Prompt Formatting

LiteLLM automatically translates the OpenAI ChatCompletions prompt format, to other models. You can control this by setting a custom prompt template for a model as well.

Huggingface Models

LiteLLM supports Huggingface Chat Templates, and will automatically check if your huggingface model has a registered chat template (e.g. Mistral-7b).

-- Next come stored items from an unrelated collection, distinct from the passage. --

-- ==== Sys2Proof/Certificates/Slice0/Obligations.lean ====
section
/-! DEFINITION. The statements about the block, each from numbered rules of the spec. -/
open Sys2Proof Sys2Proof.Machine

namespace Sys2Proof

/-- What a start slot gives logical core `l` at S(y) (R60): a core that takes part starts line `y` of the slot's clause, and a
stopped one only settles what it owes. -/
def startOn (f y cl ph : Nat) (owed : List (Nat × List Owed)) (s : State) (l : Nat) : State :=
  if s.active (s.phys l) = false then s
  else if s.stoppedCore (s.phys l) = true then s.settle (s.phys l) (((owed.find? fun o => o.1 == s.phys l).map (·.2)).getD [])
  else s.startLine (s.phys l) cl f y ph (((owed.find? fun o => o.1 == s.phys l).map (·.2)).getD [])

/-- What a capture entry takes of an output line: with ARG 0 the composed line, with ARG 1 the line as Frost releases it
(R389). -/
def capturedPixels (u : State) (arg f y : Nat) : Option (List Pix) :=
  if arg = 0 then (u.cmp.lines.find? fun q => q.frame == f && q.y == y).map (·.px)
  else (u.sel.find? fun q => q.frame == f && q.y == y).bind (·.grain)

/-- The fields of INP_PORT_CFG. -/
def portCfg (n : Nat) : List Fld :=
  [F.INP_PORT_CFG_EN n, F.INP_PORT_CFG_MAX_RATE n, F.INP_PORT_CFG_MAX_LANES n, F.INP_PORT_CFG_DSC_EN n, F.INP_PORT_CFG_HDCP_EN n]

/-- The conditions under which R82 leaves a port its signal. -/
def portClear (p : PortSt) : Prop := p.hpd = true ∧ p.lossLock = false ∧ p.lossPps = false ∧ p.lossHdcp = false

/-- A frame of size `b` starts on port `n` with every condition of R82 clear: it has a size, and an encrypted one is of an
authenticated source. -/
def frameClear (s : State) (n : Nat) (b : SrcAttr) (p : PortSt) : Prop :=
  isPort n = true ∧ s.inp.ports[n]? = some p ∧ portClear p ∧ b.w ≠ 0 ∧ b.h ≠ 0 ∧
    (b.encrypted = true → s.getF (F.INP_PORT_STATUS_AUTH n) = 1)

/-- The state in which a step that does not begin its run computes: the array is free, the thread runs the step's line, and a
step of the next frame's line has fixed the adaptation bank (R146). -/
def stepState (s : State) (p t l : Nat) (o : StepOp) : State :=
  (((s.awaitUnit p t .array).rotate p t).runOn p t o.line).fixBank p t o.line (s.sched.layer l o.layer).adapt

/-- Core `p`, as logical core `l`, may issue the step: its thread is granted the array, the output line has its slot, and the
step is the next of the run begun. -/
def stepIssues (s : State) (p t l : Nat) (o : StepOp) (w : CoreIn) (d : LayerDesc) (m : MapRec) : Prop :=
  s.logical p = some l ∧ d = s.sched.layer l o.layer ∧ m = s.sched.mapRec l d ∧ d.engine = 0 ∧ o.first = false ∧
    s.mayIssue p t o.line = true ∧ s.grantsThread p t w.rivals = true ∧
    (s.awaitUnit p t .array).outBlocked p d ((outLineOf d m o.oy).getD 0)
      (stepLast d m o.ty o.tx o.ci && (outLineOf d m o.oy).isSome) = none ∧
    stepNext (stepCounts d m ((s.awaitUnit p t .array).runExtent p d m).2.toNat) (s.isLineThread p t)
      (runAt ((s.awaitUnit p t .array).core p) t o.layer) o = true ∧
    (o.oy : Int) < ((s.awaitUnit p t .array).runExtent p d m).1

/-- A layer of core `p`, as logical core `l`, may issue its output line `oy`: its thread is granted the engine. -/
def layerIssues (s : State) (p t l layer line : Nat) (w : CoreIn) (d : LayerDesc) (m : MapRec) : Prop :=
  s.logical p = some l ∧ d = s.sched.layer l layer ∧ m = s.sched.mapRec l d ∧ s.mayIssue p t line = true ∧
    s.grantsThread p t w.rivals = true

/-- The core cycles that a background access at `a` has waited since it was last looked at. -/
def bgWaited (s : State) (p a : Nat) : Nat :=
  coreCycles (s.clock p) ((((s.core p).bg.find? fun x => x.1 == a).map (·.2)).getD s.now) s.now

/-- Engine g is one of its core's or band's engines. -/
def engineHere (s : State) (g : EngId) : Prop :=
  match g with
  | .core p e => e < (s.core p).eng.length
  | .band b e => e < (s.band b).eng.length

/-- Entry `i`'s reads are made: the addresses have been assigned since `t0`, the entry names a target, and its next read is the first
in the order of R367. -/
def readsNext (s : State) (i t0 : Nat) : Prop :=
  i < 8 ∧ s.sns.assigned = some t0 ∧ s.sensorKind i ≠ 0 ∧ s.sensorPeriod i ≠ 0 ∧ s.getF F.SNS_CFG_EN ≠ 0 ∧ s.readsFirst t0 i = true

/-- Training has begun (R404, R405): time 0 is the end of the block time in progress, whose successor is a TRAIN stripe with SEQ 0. -/
def TrainingBegins (s t : State) : Prop :=
  t.getF F.PNL_STATUS_STATE = 1 ∧ 100 * t.now ≤ t.blockStart t.pnl.trainBlock ∧
    t.pnl.trainAt = ceilDiv (t.blockStart t.pnl.trainBlock) 100 ∧ t.pnl.block = t.pnl.trainBlock + 1 ∧
    ∃ l, t.pnl.sent = l ++ [{ s.trainStripe 0 with at_ := t.pnl.trainBlock }]

/-- The state in which a taken request is handled: an accepted AUTH request is noted in its session (R478, R479). -/
def noted (s : State) : Option Accepted → State
  | none => s
  | some a => s.noteAccepted a

/-- Request `r` is at the front, asks for operation `op`, and passes the tests of R466 up to the operation's own rules: without
AUTH where the operation is not privileged (R480), or as an accepted AUTH request `au` (R478). -/
def served (s : State) (op : Nat) (r : Req) (rest : List Req) (au : Option Accepted) : Prop :=
  s.tpl.rx = r :: rest ∧ s.tpl.waiting = false ∧ r.op = op ∧ s.notServed r = none ∧
    (r.auth = false ∧ au = none ∧ (opPrivileged op = false ∨ op = 0x19 ∧ s.getF F.DEV_BOOT_FAILED = 1) ∨
      r.auth = true ∧ ∃ a, s.authCheck r = .accepted a ∧ au = some a)

/-- The frame that carries a message to a request's sender (R462). -/
def carries (s : State) (r : Req) (m : List Byte) : List Byte :=
  ipv6Frame r.mac s.mac (linkLocal s.mac) r.ip 17 (udpReply s.mac r.ip r.port m)

/-- The first frame that goes out between `s` and `t`, while the link is up, is the response to `r`: exactly one, before any
later request's (R464). -/
def answers (s t : State) (r : Req) (au : Option Accepted) (status : Nat) (payload : List Byte) : Prop :=
  ∃ more, t.tpl.sent = s.tpl.sent ++ (if s.linkUp = true then [carries s r (response r au status payload)] else []) ++ more

/-- The counters that answering may raise (R482). -/
def replyCounts : List Fld := [F.TPL_RX_REQUESTS, F.TPL_ERR_MALFORMED, F.TPL_ERR_DENIED]

/-- The port's access `a` is granted in state `t`: it joins its channel's queue and the grant parks on its requester. -/
def granted (s t : State) (port : Nat) (a : PortAsk) : Prop :=
  (t.arb port).parked = some a.q ∧ (t.chan (dramChan a.off)).queue = (s.chan (dramChan a.off)).queue ++
    [{ off := a.off, len := a.len, write := a.cls == 1, port := port, q := a.q, host := a.host }]

end Sys2Proof

/-! ### Steps and the queue -/

/-- A step takes the command at the front of the queue and runs it on the machine with the queue's rest. -/
def Obligations.StepRunsTheFrontCommand : Prop :=
  ∀ (c : Instr) (rest : List Instr) (s : State), step { s with pending := c :: rest } = exec c { s with pending := rest }

/-- With an empty queue one fabric cycle passes (the model's choice, log entry 4): the calendar's accumulator grows by 1.0
(R43), threads that wait count, and nothing else changes. -/
def Obligations.EmptyQueuePassesOneCycle : Prop :=
  ∀ s : State, s.pending = [] → ∃ t, step s = .next t ∧ t.pending = [] ∧ t.now = s.now + 1 ∧
    t.cal = (if s.cal.running then { s.cal with acc := s.cal.acc + 65536 } else s.cal) ∧
    SameBut t s [.now, .cal, .regs, .cores, .bands] ∧ SameFields t s WithTime

/-- A queue of n commands runs in n steps, front first, and no command is ever turned away (log entry 1). Commands that name
only what exists leave only such commands waiting. -/
def Obligations.QueueRunsInOrderAndStaysWellFormed : Prop :=
  (∀ (n : Nat) (s : State), n ≤ s.pending.length → ∃ t, runs n s = some t ∧ t.pending = s.pending.drop n) ∧
  (∀ s t : State, QueueWellFormed s → step s = .next t → QueueWellFormed t)

/-- DRAM keeps its canonical form in every step, whatever the command. -/
def Obligations.MemoryStaysCanonical : Prop :=
  ∀ s t : State, MemoryCanonical s → step s = .next t → MemoryCanonical t

/-- Reset leaves DRAM with nothing listed, the queue empty and every register field at its reset value. -/
def Obligations.ResetState : Prop :=
  MemoryCanonical State.reset ∧ QueueWellFormed State.reset ∧ State.reset.pending = [] ∧ State.reset.now = 0 ∧
    ∀ f : Fld, State.reset.getF f = f.rst

/-- What a container gives the device changes only where a boot stage installs it or the device loses it: the programs at a
boot stage, a device reset and the loss of the input; the almanac and the schedule besides at a change of schedule and at the
exit from Doldrums. -/
def Obligations.ProgramsChangeOnlyAtBoot : Prop :=
  ∀ (c : Instr) (s t : State), exec c s = .next t →
    (t.prog ≠ s.prog → (∃ i, c = .bootStageComplete i) ∨ (∃ b, c = .deviceReset b) ∨ c = .inputSwitchOpen) ∧
    (t.almanac ≠ s.almanac ∨ t.sched ≠ s.sched → (∃ i, c = .bootStageComplete i) ∨ (∃ b, c = .deviceReset b) ∨
      c = .inputSwitchOpen ∨ c = .scheduleChange ∨ c = .doldrumsExitComplete)

/-! ### The raster -/

/-- R43: the line start waits for the accumulator to reach LP, takes LP from it and moves to the next line. R42: after V_TOTAL
lines the frame number increments, wrapping from 0xFFFF_FFFF to 0, and line 0 begins. -/
def Obligations.RasterAdvancesByLinesAndFrames : Prop :=
  (∀ s : State, s.cal.running = true → s.lp ≠ 0 → s.atBoundary = false →
    Completes .lineStart s fun t =>
      t.now = max s.now (s.cycleOfAcc s.lp) ∧ t.cal.line = s.cal.line + 1 ∧ t.cal.frame = s.cal.frame ∧
      t.cal.acc + s.lp = s.cal.acc + 65536 * (t.now - s.now) ∧ t.cal.fired = []) ∧
  (∀ (s : State) (v : Nat), s.cal.running = true → s.lp ≠ 0 → s.cal.vTot = some v → v ≤ s.cal.line + 1 →
    Completes .frameBoundary s fun t =>
      t.now = max s.now (s.cycleOfAcc s.lp) ∧ t.cal.frame = (s.cal.frame + 1) % 2 ^ 32 ∧ t.cal.line = 0 ∧
      t.cal.vTot = none ∧ t.cal.fired = [] ∧ t.fbNext = 0)

/-- R51: an edge of SYNC_IN is timestamped in its cycle and kept; in an open window the first edge is the boundary's measured
pulse and closes it. A replay takes the edge that its log recorded (R455). -/
def Obligations.SyncEdgesAreKeptOrMeasured : Prop :=
  (∀ s : State, s.aud.replay = false → s.cal.winOpen = false →
    Completes .syncInEdge s fun t => t.cal = { s.cal with edges := s.cal.edges ++ [s.now] } ∧ t.now = s.now) ∧
  (∀ s : State, s.aud.replay = false → s.cal.winOpen = true → s.cal.winFrom ≤ s.now →
    s.now < lineCycle s.cal.t0 s.cal.acc0 s.lp s.cal.winEnd → (∀ x ∈ s.cal.edges, x < s.cal.winFrom) →
    Completes .syncInEdge s fun t => t.cal.lastPulse = some s.now ∧ t.cal.winOpen = false ∧ t.cal.edges = s.cal.edges ∧
      t.cal.noPulse = 0 ∧ t.cal.line = s.cal.line ∧ t.cal.frame = s.cal.frame) ∧
  (∀ (s : State) (e : ReplayEnt), s.aud.replay = true → s.cal.winOpen = false →
    s.aud.replayLog.find? (fun e => e.type == 2) = some e →
    Completes .syncInEdge s fun t => t.now = max s.now (s.replayCycle e.time) ∧
      t.cal.edges = s.cal.edges ++ [s.replayCycle e.time])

For popular models (e.g. meta-llama/llama2), we have their templates saved as part of the package.

Stored Templates

Model Name	Works for Models	Completion Call
mistralai/Mistral-7B-Instruct-v0.1	mistralai/Mistral-7B-Instruct-v0.1	`completion(model='huggingface/mistralai/Mistral-7B-Instruct-v0.1', messages=messages, api_base="your_api_endpoint")`
meta-llama/Llama-2-7b-chat	All meta-llama llama2 chat models	`completion(model='huggingface/meta-llama/Llama-2-7b', messages=messages, api_base="your_api_endpoint")`
tiiuae/falcon-7b-instruct	All falcon instruct models	`completion(model='huggingface/tiiuae/falcon-7b-instruct', messages=messages, api_base="your_api_endpoint")`
mosaicml/mpt-7b-chat	All mpt chat models	`completion(model='huggingface/mosaicml/mpt-7b-chat', messages=messages, api_base="your_api_endpoint")`
codellama/CodeLlama-34b-Instruct-hf	All codellama instruct models	`completion(model='huggingface/codellama/CodeLlama-34b-Instruct-hf', messages=messages, api_base="your_api_endpoint")`
WizardLM/WizardCoder-Python-34B-V1.0	All wizardcoder models	`completion(model='huggingface/WizardLM/WizardCoder-Python-34B-V1.0', messages=messages, api_base="your_api_endpoint")`
Phind/Phind-CodeLlama-34B-v2	All phind-codellama models	`completion(model='huggingface/Phind/Phind-CodeLlama-34B-v2', messages=messages, api_base="your_api_endpoint")`

Jump to code

Format Prompt Yourself

You can also format the prompt yourself. Here's how:

import litellm
# Create your own custom prompt template 
litellm.register_prompt_template(
	    model="togethercomputer/LLaMA-2-7B-32K",
        initial_prompt_value="You are a good assistant" # [OPTIONAL]
	    roles={
            "system": {
                "pre_message": "[INST] <<SYS>>\n", # [OPTIONAL]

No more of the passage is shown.